(Data records)
/-! ### Steps and seals -/

/-- R11, R18, R36, R403: a STEP_MARK enters command order and is held; at the boundary of a step that is ready the step
closes and the next one opens, its records are logged, and on an unpaired device it seals at once; with two boundaries
unsealed, with too many records (R382) or with a poisoned word that its updates would meet (R547), it does not close. -/
def StepsCloseAtTheirMark : Prop :=
  ∀ (s : State) (c : JobCmd) (m : BoundaryMeasure) (w cause : Nat), s.dev.up = true → NothingHeld s →
    let n := s.dev.step
    let r := s.dev.batchShort.boundaryState
    let recs := r.2.stepRecords r.1 s.dev.voteSkip s.dev.ctl.markHeld
    let boundary := Answers (.stepBoundary m) s
    (c.opc = 1 → argsClear c 0 = true → Answers (.stepMark c) s fun t =>
      t.ctl.order = s.dev.ctl.order ++ [⟨c, .held⟩] ∧ t.step = n ∧ t.mem = s.dev.mem ∧ t.cells = s.dev.cells)
    ∧ (s.dev.boundaryReady = false → boundary fun t => t = s.dev)
    ∧ (s.dev.boundaryReady = true → 2 ≤ s.dev.unsealedCount → boundary fun t =>
        t.step = n ∧ t.ctl.heldMeasure = some m ∧ t.ctl.order = s.dev.ctl.order ∧ t.mem = s.dev.mem ∧ t.cells = s.dev.cells)
    ∧ (s.dev.boundaryReady = true → s.dev.unsealedCount < 2 → s.dev.boundaryPoison = some (w, cause) → boundary fun t =>
        t.step = n ∧ t.ctl.replayAsked = cause ∧ t.mem.bytes = s.dev.mem.bytes)
    ∧ (s.dev.boundaryReady = true → s.dev.unsealedCount < 2 → s.dev.boundaryPoison = none → 16384 < recs.length →
        boundary fun t => t.step = n ∧ t.ctl.noClose = true ∧ t.errBit SOW 0 23 = true ∧ t.mem = s.dev.mem)
    ∧ (s.dev.boundaryReady = true → s.dev.unsealedCount < 2 → s.dev.boundaryPoison = none → recs.length ≤ 16384 →
        s.dev.ctl.order.length = 1 → boundary fun t =>
          t.step = (n + 1) % 2 ^ 64 ∧ t.ctl.order = [] ∧ (t.jobActive = true ↔ s.dev.ctl.endAsked = false)
            ∧ t.getF R.SOW_LSN 0 = (s.dev.getF R.SOW_LSN 0 + recs.length) % 2 ^ 64
            ∧ (s.dev.captures = false →
                t.getF R.SOW_LAST_SEALED 0 = n % 2 ^ 64 ∧ t.getF R.SOW_SEAL_STATUS_SEALED_VALID 0 = 1)
            ∧ (s.dev.captures = true → s.dev.sow.baseActive = false → t.sow.unsealed = s.dev.sow.unsealed ++ [n]))

/-- R17, R380: SEAL_ACK(n) seals boundary n with every earlier one; the acknowledgement of a boundary that is not open
changes nothing. -/
def SealsCoverEarlierBoundaries : Prop :=
  ∀ (s : State) (n : Nat), s.dev.up = true → NothingHeld s →
    (s.dev.streaming = true → n ∈ s.dev.sow.unsealed → s.dev.ctl.heldMeasure = none → Answers (.sealAck n) s fun t =>
      t.sow.unsealed = s.dev.sow.unsealed.filter (fun k => decide (n < k)) ∧ t.getF R.SOW_LAST_SEALED 0 = n % 2 ^ 64
        ∧ t.getF R.SOW_SEAL_STATUS_SEALED_VALID 0 = 1 ∧ t.step = s.dev.step)
    ∧ (s.dev.streaming = false ∨ n ∉ s.dev.sow.unsealed → Answers (.sealAck n) s fun t => t = s.dev)

/-- R11, R17, R18, R36, R372, R380, R382: steps close at their mark, and seals cover earlier boundaries. -/
def Obligations.StepsCloseAndSeal : Prop := StepsCloseAtTheirMark ∧ SealsCoverEarlierBoundaries

/-! ### Job commands -/

/-- The device once a command has taken its place in the open step's command order (R342, R383). -/
def placed (d : Dev) (c : JobCmd) : Dev := if d.jobActive && !d.markAhead then d.place c else d

/-- The command may begin at once, and stands in command order once. -/
def Begins (s : State) (c : JobCmd) : Prop :=
  (placed s.dev c).mayBegin s.dev.ctl.order c = true ∧ c.update = false ∧ ∀ e ∈ s.dev.ctl.order, e.cmd ≠ c

/-- R36: a job command that may not begin yet is held at the end of command order, and does nothing else. -/
def JobCommandsWaitInOrder : Prop :=
  ∀ (s : State) (c : JobCmd), s.dev.up = true → NothingHeld s → (placed s.dev c).mayBegin s.dev.ctl.order c = false →
    let waits (i : Instr) (opc : Nat) : Prop := c.opc = opc → Answers i s fun t =>
      t.ctl.order = s.dev.ctl.order ++ [⟨c, .held⟩]
        ∧ t = { s.dev with train := t.train, ctl := { s.dev.ctl with order := t.ctl.order }, sow := t.sow }
        ∧ t.train = (placed s.dev c).train
    waits (.plotRun c) 2 ∧ waits (.ingest c) 3 ∧ waits (.gradPlan c) 4 ∧ waits (.gradDone c) 5 ∧ waits (.positionLoad c) 6
      ∧ waits (.allGather c) 7 ∧ waits (.broadcast c) 8 ∧ waits (.barrier c) 9

/-- R95, R99, R523: PLOT_RUN gives its plot the program and starts the plot's cells in service at its entry; once every
cell has halted the run completes and its cells are free. -/
def PlotRunsStartAndComplete : Prop :=
  ∀ (s : State) (c : JobCmd), s.dev.up = true → NothingHeld s →
    let k := argOf c 0
    (c.opc = 2 → Begins s c → k < 64 → argOf c 2 ≤ 65536 → argOf c 3 < 16384 → argsClear c 4 = true →
      s.dev.plotActive k = true → s.dev.inJob (argOf c 1) (argOf c 2) = true → Answers (.plotRun c) s fun t =>
        (t.plot k).cmd = some c ∧ (t.plot k).program = (argOf c 1, argOf c 2)
          ∧ (t.plot k).code = s.dev.bytes (argOf c 1) (argOf c 2) ∧ (t.plot k).halted = []
          ∧ (t.plot k).stopped = false ∧ ⟨c, .running⟩ ∈ t.ctl.order
          ∧ (∀ l ∈ s.dev.members k, ∀ p, s.dev.physOf l = some p → s.dev.inService p = true → s.dev.isReturned CEL p = false →
              s.dev.getF R.CEL_SEQ_STATUS_RUN p ∉ [1, 2] →
              (t.cell p).plot = some k ∧ (t.cell p).istore = s.dev.bytes (argOf c 1) (argOf c 2)
                ∧ t.getF R.CEL_SEQ_STATUS_RUN p = 1 ∧ t.getF R.CEL_SEQ_STATUS_PC p = argOf c 3)
          ∧ t.mem.bytes = s.dev.mem.bytes)
    ∧ (c.opc = 2 → Begins s c → s.dev.plotActive k = false → Answers (.plotRun c) s fun t =>
        t.ctl.order = s.dev.ctl.order ∧ t.plots = s.dev.plots ∧ t.cells = s.dev.cells)
    ∧ (∀ plot, (s.dev.plot plot).cmd = some c → s.dev.runOver plot = true → Answers (.plotRunComplete plot) s fun t =>
        (t.plot plot).cmd = none ∧ (∀ e ∈ t.ctl.order, e.cmd ≠ c) ∧ (∀ p ∈ s.dev.runners plot, (t.cell p).plot = none)
          ∧ t.mem = s.dev.mem)
    ∧ (∀ plot, s.dev.runOver plot = false → Answers (.plotRunComplete plot) s fun t => t = s.dev)

/-- R36, R95, R99, R274, R523: job commands wait in order, and plots run. -/
def Obligations.JobCommandsRunInOrder : Prop := JobCommandsWaitInOrder ∧ PlotRunsStartAndComplete

/-- R269, R270, R275: a gradient plan that breaks no condition waits for the next boundary; GRAD_DONE marks its entry
done, and a second one is only counted; POSITION_LOAD checks the data positions, and commands run once they pass. -/
def Obligations.GradientPlansAndPositions : Prop :=
  ∀ (s : State) (c : JobCmd) (p : GradPlan), s.dev.up = true → NothingHeld s → Begins s c →
    let list := argOf c 0
    let n := argOf c 1 % 2 ^ 32
    let plan : GradPlan := { grads := (List.range (min n 65536)).map (fun i => s.dev.gradAt (list + 32 * i)), acc := argOf c 2,
                             width := if bitOf (argOf c 1) 32 then 32 else 64, group := bitsOf (argOf c 1) 40 8, list := list }
    let dup := s.dev.getF R.COL_GRAD_DUP_COUNT 0
    (c.opc = 4 → s.dev.sow.planAtOnce = false → s.dev.sow.planFirst ≠ some c.num → bitsOf (argOf c 1) 33 7 = 0 →
      bitsOf (argOf c 1) 48 16 = 0 → argsClear c 3 = true → (bitOf (argOf c 1) 32 = true → s.dev.feature 3 = true) →
      bitsOf (argOf c 1) 40 8 < min 256 (s.dev.getF R.COL_GROUP_COUNT_COUNT 0) →
      s.dev.planOk list n plan.acc plan = true → Answers (.gradPlan c) s fun t =>
        t.train.nextPlan = some plan ∧ t.train.plan = s.dev.train.plan ∧ t.ctl.order = s.dev.ctl.order ∧ t.mem = s.dev.mem
          ∧ t.cells = s.dev.cells)
    ∧ (c.opc = 4 → s.dev.planOk list n plan.acc plan = false → Answers (.gradPlan c) s fun t =>
        t.train.nextPlan = s.dev.train.nextPlan ∧ t.train.plan = s.dev.train.plan ∧ t.ctl.order = s.dev.ctl.order)
    ∧ (c.opc = 5 → s.dev.train.plan = some p → argOf c 0 < p.grads.length → argsClear c 1 = true →
      Answers (.gradDone c) s fun t =>
        argOf c 0 ∈ t.train.doneGrads ∧ t.ctl.order = s.dev.ctl.order ∧ t.mem = s.dev.mem ∧ t.cells = s.dev.cells
          ∧ t.getF R.COL_GRAD_DUP_COUNT 0 =
            (if argOf c 0 ∈ s.dev.train.doneGrads then min (2 ^ R.COL_GRAD_DUP_COUNT.width - 1) (dup + 1) else dup))
    ∧ (c.opc = 6 → argsClear c 0 = true → Answers (.positionLoad c) s fun t =>
        t.ctl.gsbChecked = decide (s.dev.gsbCheck.1 = 0) ∧ t.mem.bytes = s.dev.gsbCheck.2.mem.bytes
          ∧ t.ctl.order = s.dev.ctl.order ∧ t.cells = s.dev.cells)

/-- R274, R341, R342, R351: a direct collective enters flight in its place among those of its group, and a complete bucket
of the plan in its turn; behind a shut gate they wait to contribute, otherwise they contribute at once, and one that waits
for nobody ends at once. -/
def Obligations.CollectivesEnterFlight : Prop :=
  ∀ (s : State) (c : JobCmd) (b : Nat) (p : GradPlan), s.dev.up = true → NothingHeld s →
    let g := argOf c 0 % 256
    let cidx := mget 0 s.dev.train.cidx g
    let x := (s.dev.group g).coll g s.dev.step cidx (cidx % 4) 64 (directKind c) (some c)
    let fresh (x : Coll) : Prop := s.dev.coll x.key = none ∧ ∀ q ∈ s.dev.fab.parked, packetKey q ≠ x.key
    let noBucket : Prop := ∀ y ∈ s.dev.fab.colls, y.isBucket = false
    let finishes : Prop := match x.kind with
      | .allGather _ _ len => x.n = 1 ∨ len = 0
      | .broadcast _ _ len root => x.rank = root ∨ len = 0
      | _ => x.n = 1
    let starts (i : Instr) (opc : Nat) : Prop := c.opc = opc →
      (s.dev.gateShut = true → Answers i s fun t =>
        t.coll x.key = some x ∧ ⟨c, .running⟩ ∈ t.ctl.order ∧ t.cells = s.dev.cells ∧ (noBucket → t.mem = s.dev.mem))
      ∧ (s.dev.gateShut = false → ¬finishes → Answers i s fun t =>
        t.coll x.key = some { x with sent := true, barSeen := if x.kind = .barrier ∧ x.rank = 0 then [0] else [] }
          ∧ ⟨c, .running⟩ ∈ t.ctl.order ∧ t.cells = s.dev.cells)
      ∧ (s.dev.gateShut = false → finishes → Answers i s fun t =>
        t.coll x.key = none ∧ (∀ e ∈ t.ctl.order, e.cmd ≠ c) ∧ t.cells = s.dev.cells)
    (Begins s c → (∀ y ∈ s.dev.train.places, y.1 ≠ c.num) → directArgsBad c = false → s.dev.groupOk g = true → fresh x →
      (∀ a d n r, directKind c = .broadcast a d n r → r < x.n) → s.dev.directWindows (s.dev.group g) (directKind c) = true →
      starts (.allGather c) 7 ∧ starts (.broadcast c) 8 ∧ starts (.barrier c) 9)
    ∧ (s.dev.train.plan = some p → s.dev.jobActive = true → b = s.dev.train.started → b < s.dev.bucketCount →
      s.dev.bucketIn s.dev.train.doneGrads b = true → s.dev.engineUp (b % 4) = true → s.dev.groupOk p.group = true →
      fresh (s.dev.bucketColl p b) →
      (Answers (.bucketExchangeStart b) s fun t => t.train.started = b + 1 ∧ t.cells = s.dev.cells)
        ∧ (s.dev.gateShut = true → Answers (.bucketExchangeStart b) s fun t =>
          t.coll (s.dev.bucketColl p b).key = some (s.dev.bucketColl p b) ∧ (noBucket → t.mem = s.dev.mem)))
    ∧ (b ≠ s.dev.train.started ∨ s.dev.jobActive = false → Answers (.bucketExchangeStart b) s fun t => t = s.dev)

/-- R520 to R526, R532: a fetched entry advances the ring's head, a job entry the numbering of job commands; an opcode
that the ring's KIND does not take completes with BAD_OPCODE; a failed fetch stops the ring; a port that does not own the
device fetches nothing. -/
def Obligations.SubmissionEntriesAreFetched : Prop :=
  ∀ (s : State) (port ring : Nat) (e : FetchedEntry) (bs : List Byte), s.dev.up = true → NothingHeld s →
    let r := s.dev.ring port ring
    let fetch (e : FetchedEntry) := Answers (.commandFetch port ring e) s
    let c := entryCmd (if r.kind = 1 then s.dev.getF R.PCI_JOB_NEXT 0 else 0) port ring r.head bs
    (s.own.owner ≠ port + 1 ∨ r.fetches = false → fetch e fun t => t = s.dev)
    ∧ (s.own.owner = port + 1 → r.fetches = true → fetch .failed fun t =>
        t.ring port ring = { r with enabled := false, fault := true } ∧ t.errBit PCI port 18 = true ∧ t.ctl = s.dev.ctl
          ∧ t.mem = s.dev.mem)
    ∧ (s.own.owner = port + 1 → r.fetches = true → kindAccepts r.kind c.opc = false → fetch (.entry bs) fun t =>
        t.ctl = s.dev.ctl ∧ t.ring port ring = { r with head := (r.head + 1) % 2 ^ 32, cqTail := r.cqTail + 1 }
          ∧ t.mem = s.dev.mem ∧ t.cells = s.dev.cells
          ∧ t.getF R.PCI_JOB_NEXT 0 =
            (if r.kind = 1 then (s.dev.getF R.PCI_JOB_NEXT 0 + 1) % 2 ^ 64 else s.dev.getF R.PCI_JOB_NEXT 0))
    ∧ (s.own.owner = port + 1 → r.fetches = true → r.kind = 1 → c.opc = 1 → leNat ((bs.drop 1).take 1) < 8 →
        leNat ((bs.drop 2).take 2) = 0 → argsClear c 0 = true → fetch (.entry bs) fun t =>
        t.ctl.order = s.dev.ctl.order ++ [⟨c, .held⟩] ∧ t.ring port ring = { r with head := (r.head + 1) % 2 ^ 32 }
          ∧ t.getF R.PCI_JOB_NEXT 0 = (s.dev.getF R.PCI_JOB_NEXT 0 + 1) % 2 ^ 64
          ∧ t.mem = s.dev.mem ∧ t.cells = s.dev.cells)

/-! ### Collective messages -/

/-- A packet of an opcode that comes next in sequence on an open flow of its sender and acknowledges nothing new (R335). -/
def InSequence (s : State) (p : Packet) : Prop :=
  let w := s.dev.flow p.dstFlow
  s.dev.up = true ∧ (w.state = 1 ∨ w.state = 2) ∧ w.peer = p.src ∧ p.dst = s.dev.devNum ∧ seqDiff p.seq w.rxSeq = 0
    ∧ seqDiff p.ack w.txAcked ≤ 0

/-- A packet of an opcode that comes next in sequence on an open flow of its sender (R335). -/
def InOrder (s : State) (p : Packet) : Prop :=
  let w := s.dev.flow p.dstFlow
  s.dev.up = true ∧ (w.state = 1 ∨ w.state = 2) ∧ w.peer = p.src ∧ p.dst = s.dev.devNum ∧ seqDiff p.seq w.rxSeq = 0

/-- The packet comes in order and meets a collective in flight, to which it belongs (R335, R346). -/
def Reaches (s : State) (p : Packet) (c : Coll) : Prop :=
  InOrder s p ∧ NothingHeld s ∧ s.dev.coll (packetKey p) = some c ∧ c.from? p = true ∧ s.dev.mismatched c p = false

/-- The packet has been performed: the next one of its flow is awaited (R335). -/
def Performed (s : State) (p : Packet) (t : Dev) : Prop :=
  (t.flow p.dstFlow).rxSeq = ((s.dev.flow p.dstFlow).rxSeq + 1) % 2 ^ 32

/-- The packet meets the one collective in flight, of a group without leaves, which holds no owner state and no header
words of a result yet. -/
def Meets (s : State) (p : Packet) (c : Coll) : Prop :=
  InSequence s p ∧ NothingHeld s ∧ s.dev.fab.colls = [c] ∧ packetKey p = c.key ∧ c.from? p = true
    ∧ s.dev.mismatched c p = false ∧ c.leaf = 1 ∧ 2 ≤ c.n ∧ c.rank < c.n ∧ packetRank p ≠ c.rank ∧ c.seg = []
    ∧ c.hdrRes = none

**What to do:**
Look above for the line with "(Begins s c" and the line with "true → Answers (.bucketExchangeStart". Write out those two lines and all the lines between them, exactly, and no others.

**Written answer:**
    (Begins s c → (∀ y ∈ s.dev.train.places, y.1 ≠ c.num) → directArgsBad c = false → s.dev.groupOk g = true → fresh x →
      (∀ a d n r, directKind c = .broadcast a d n r → r < x.n) → s.dev.directWindows (s.dev.group g) (directKind c) = true →
      starts (.allGather c) 7 ∧ starts (.broadcast c) 8 ∧ starts (.barrier c) 9)
    ∧ (s.dev.train.plan = some p → s.dev.jobActive = true → b = s.dev.train.started → b < s.dev.bucketCount →
      s.dev.bucketIn s.dev.train.doneGrads b = true → s.dev.engineUp (b % 4) = true → s.dev.groupOk p.group = true →
      fresh (s.dev.bucketColl p b) →
      (Answers (.bucketExchangeStart b) s fun t => t.train.started = b + 1 ∧ t.cells = s.dev.cells)
        ∧ (s.dev.gateShut = true → Answers (.bucketExchangeStart b) s fun t =>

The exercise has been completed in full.